/-- The AMOSC of least stamp among some requests (R224). -/
def leastSc : List (DieId × FarReq) → Option (DieId × FarReq)
  | [] => none
  | x :: t =>
    if !x.2.isSc then leastSc t
    else match leastSc t with
      | none => some x
      | some y => if y.2.stamp < x.2.stamp then some y else some x

/-- The AMOSC that home `h` may apply next, with the place and time of its response: the least stamp that waits there, once it is
marked, the requests that go before it are performed and its granule is free (R98, R104, R224, R255). -/
def State.nextSc (s : State) (h : DieId) : Option (DieId × FarReq × Nat × Nat × Nat) :=
  match leastSc (s.hereReqs h) with
  | none => none
  | some (d, r) =>
    let ahead := (s.hereReqs h).takeWhile fun e => e != (d, r)
    let st := s.stuck (s.hereReqs h)
    match r.phase with
    | .here _ dla lo by_ _ =>
      if s.marked h d r.stamp && !(ahead.any fun e => s.before st e (d, r)) && !(s.fs h).isTouched s.sidc r.granule &&
          !(s.fs h).hostFirst d r then
        some (d, r, dla, lo, by_)
      else none
    | _ => none

/-- AMOSCs are applied at home `h` in stamp order, each now or later, and no later than its bound allows (R221, R224; DESIGN CHOICE,
log 10). -/
def amoscs (h : DieId) : Nat → State → State
  | 0, s => s
  | n + 1, s =>
    match s.nextSc h with
    | none => s
    | some (d, r, dla, lo, by_) =>
      if s.scNeed (s.hereReqs h) (d, r) ≤ s.sidc ∨ s.fresh % 2 = 0 then amoscs h n (s.bump.perform d h r dla lo by_) else s.bump

/-- AMOSC_PERFORM at home `h` (R224). -/
def execAmoscPerform (h : DieId) (s : State) : Out := .next (amoscs h (s.fs h).here.length s)

/-- The stamp of a die's mark: the least of its AMOSCs that are untranslated or unsent, else the cycle itself (R224; DEDUCED, log 82). -/
def FarSide.markStamp (f : FarSide) (s : Nat) : Nat :=
  f.reqs.foldl (fun n r => if r.isSc then min n r.stamp else n) s

/-- WHEEL_MARK_SEND (R224): at its own home the mark is known at once, to the others it goes in the link's request queue. -/
def execWheelMarkSend (d : DieId) (s : State) : Out :=
  if s.sidc % 16 != 0 then .next s
  else
    let stamp := (s.fs d).markStamp s.sidc
    .next ((s.teamDies d).foldl (fun t h =>
      let f := t.fs h
      if h = d then t.setFs h { f with marks := kput 0 d.val (stamp + 1) f.marks }
      else (t.setFs h { f with marksIn := f.marksIn ++ [{ from_ := d, stamp := stamp, sent := s.sidc, by_ := none }] }).post d h
        { of := .mark d s.sidc, cls := 0, beats := 1, from_ := s.sidc, floor := 0 }) s)

/-- An AMOSC that its die had sent before a mark is still on its way to home `h`: the mark comes after it (R210, R224). -/
def State.markHeld (s : State) (h : DieId) (m : Mark) : Bool :=
  (s.fs m.from_).flight.any fun r => match r.phase with
    | .sent h' _ _ => h' == h && r.isSc && decide (r.stamp < m.stamp)
    | _ => false

/-- A mark must have arrived by this cycle (R224). -/
def Mark.due (m : Mark) (t : Nat) : Bool :=
  match m.by_ with
  | some b => decide (b ≤ t)
  | none => false

/-- One mark on its way to home `h`: it arrives now or later (R224; DESIGN CHOICE, log 10). -/
def State.markStep (s : State) (h : DieId) (m : Mark) : State :=
  if !s.markHeld h m && (m.due s.sidc || s.fresh % 2 == 0) then
    let f := s.fs h
    (s.setFs h { f with marks := kput 0 m.from_.val (max (m.stamp + 1) (kget 0 m.from_.val f.marks)) f.marks,
                        marksIn := f.marksIn.erase m }).bump
  else s.bump

/-- WHEEL_MARK_ARRIVE at home `h` (R224). -/
def execWheelMarkArrive (h : DieId) (s : State) : Out := .next ((s.fs h).marksIn.foldl (fun t m => t.markStep h m) s)

-- ## Responses (R91, R94, R95, R100, R103, R244)

/-- A request's data lands in its far-queue slot (R100). -/
def Station.fqLand (x : Station) (q : BitVec 3) (seq : Nat) (r : Row) : Station :=
  x.setFq q ((x.fqOf q).map fun k => if k.seq = seq then { k with data := some r } else k)

/-- RDVAs and TRIGs that wait for a write learn of its acknowledgement (R244, R249). -/
def Station.acked (x : Station) (seq : Nat) (err : Byte) : Station :=
  { x with releases := x.releases.map fun k =>
    if k.marks.contains seq then
      { k with marks := k.marks.erase seq, err := if k.err = 0 then err else k.err }
    else k }

/-- A haul's granule `g` has been read, or its write acknowledged (R108, R111). -/
def HaulCmd.farDone (c : HaulCmd) (g : Nat) (wr : Bool) (r : Row) (err : Byte) (s : Nat) : HaulCmd :=
  let fail := if err = 0 then c.fail else match c.fail with
    | none => some (g, err)
    | some (g0, e0) => if g < g0 then some (g, err) else some (g0, e0)
  if wr then { c with done := c.done + 1, comp := max c.comp s, fail := fail, grans := c.grans.filter (·.i != g) }
  else
    { c with grans := c.grans ++ [{ i := g, data := r, bits := 2048, scales := [], readyAt := s, sent := false, err := err }],
             fail := fail }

→ **What needs to be done**: With no word changed, write the entries out once more.

→ **Solution to this problem**:
/-- The AMOSC of least stamp among some requests (R224). -/
def leastSc : List (DieId × FarReq) → Option (DieId × FarReq)
  | [] => none
  | x :: t =>
    if !x.2.isSc then leastSc t
    else match leastSc t with
      | none => some x
      | some y => if y.2.stamp < x.2.stamp then some y else some x

/-- The AMOSC that home `h` may apply next, with the place and time of its response: the least stamp that waits there, once it is
marked, the requests that go before it are performed and its granule is free (R98, R104, R224, R255). -/
def State.nextSc (s : State) (h : DieId) : Option (DieId × FarReq × Nat × Nat × Nat) :=
  match leastSc (s.hereReqs h) with
  | none => none
  | some (d, r) =>
    let ahead := (s.hereReqs h).takeWhile fun e => e != (d, r)
    let st := s.stuck (s.hereReqs h)
    match r.phase with
    | .here _ dla lo by_ _ =>
      if s.marked h d r.stamp && !(ahead.any fun e => s.before st e (d, r)) && !(s.fs h).isTouched s.sidc r.granule &&
          !(s.fs h).hostFirst d r then
        some (d, r, dla, lo, by_)
      else none
    | _ => none

/-- AMOSCs are applied at home `h` in stamp order, each now or later, and no later than its bound allows (R221, R224; DESIGN CHOICE,
log 10). -/
def amoscs (h : DieId) : Nat → State → State
  | 0, s => s
  | n + 1, s =>
    match s.nextSc h with
    | none => s
    | some (d, r, dla, lo, by_) =>
      if s.scNeed (s.hereReqs h) (d, r) ≤ s.sidc ∨ s.fresh % 2 = 0 then amoscs h n (s.bump.perform d h r dla lo by_) else s.bump

/-- AMOSC_PERFORM at home `h` (R224). -/
def execAmoscPerform (h : DieId) (s : State) : Out := .next (amoscs h (s.fs h).here.length s)

/-- The stamp of a die's mark: the least of its AMOSCs that are untranslated or unsent, else the cycle itself (R224; DEDUCED, log 82). -/
def FarSide.markStamp (f : FarSide) (s : Nat) : Nat :=
  f.reqs.foldl (fun n r => if r.isSc then min n r.stamp else n) s

/-- WHEEL_MARK_SEND (R224): at its own home the mark is known at once, to the others it goes in the link's request queue. -/
def execWheelMarkSend (d : DieId) (s : State) : Out :=
  if s.sidc % 16 != 0 then .next s
  else
    let stamp := (s.fs d).markStamp s.sidc
    .next ((s.teamDies d).foldl (fun t h =>
      let f := t.fs h
      if h = d then t.setFs h { f with marks := kput 0 d.val (stamp + 1) f.marks }
      else (t.setFs h { f with marksIn := f.marksIn ++ [{ from_ := d, stamp := stamp, sent := s.sidc, by_ := none }] }).post d h
        { of := .mark d s.sidc, cls := 0, beats := 1, from_ := s.sidc, floor := 0 }) s)

/-- An AMOSC that its die had sent before a mark is still on its way to home `h`: the mark comes after it (R210, R224). -/
def State.markHeld (s : State) (h : DieId) (m : Mark) : Bool :=
  (s.fs m.from_).flight.any fun r => match r.phase with
    | .sent h' _ _ => h' == h && r.isSc && decide (r.stamp < m.stamp)
    | _ => false

/-- A mark must have arrived by this cycle (R224). -/
def Mark.due (m : Mark) (t : Nat) : Bool :=
  match m.by_ with
  | some b => decide (b ≤ t)
  | none => false

/-- One mark on its way to home `h`: it arrives now or later (R224; DESIGN CHOICE, log 10). -/
def State.markStep (s : State) (h : DieId) (m : Mark) : State :=
  if !s.markHeld h m && (m.due s.sidc || s.fresh % 2 == 0) then
    let f := s.fs h
    (s.setFs h { f with marks := kput 0 m.from_.val (max (m.stamp + 1) (kget 0 m.from_.val f.marks)) f.marks,
                        marksIn := f.marksIn.erase m }).bump
  else s.bump

/-- WHEEL_MARK_ARRIVE at home `h` (R224). -/
def execWheelMarkArrive (h : DieId) (s : State) : Out := .next ((s.fs h).marksIn.foldl (fun t m => t.markStep h m) s)

-- ## Responses (R91, R94, R95, R100, R103, R244)

/-- A request's data lands in its far-queue slot (R100). -/
def Station.fqLand (x : Station) (q : BitVec 3) (seq : Nat) (r : Row) : Station :=
  x.setFq q ((x.fqOf q).map fun k => if k.seq = seq then { k with data := some r } else k)

/-- RDVAs and TRIGs that wait for a write learn of its acknowledgement (R244, R249). -/
def Station.acked (x : Station) (seq : Nat) (err : Byte) : Station :=
  { x with releases := x.releases.map fun k =>
    if k.marks.contains seq then
      { k with marks := k.marks.erase seq, err := if k.err = 0 then err else k.err }
    else k }

/-- A haul's granule `g` has been read, or its write acknowledged (R108, R111). -/
def HaulCmd.farDone (c : HaulCmd) (g : Nat) (wr : Bool) (r : Row) (err : Byte) (s : Nat) : HaulCmd :=
  let fail := if err = 0 then c.fail else match c.fail with
    | none => some (g, err)
    | some (g0, e0) => if g < g0 then some (g, err) else some (g0, e0)
  if wr then { c with done := c.done + 1, comp := max c.comp s, fail := fail, grans := c.grans.filter (·.i != g) }
  else
    { c with grans := c.grans ++ [{ i := g, data := r, bits := 2048, scales := [], readyAt := s, sent := false, err := err }],
             fail := fail }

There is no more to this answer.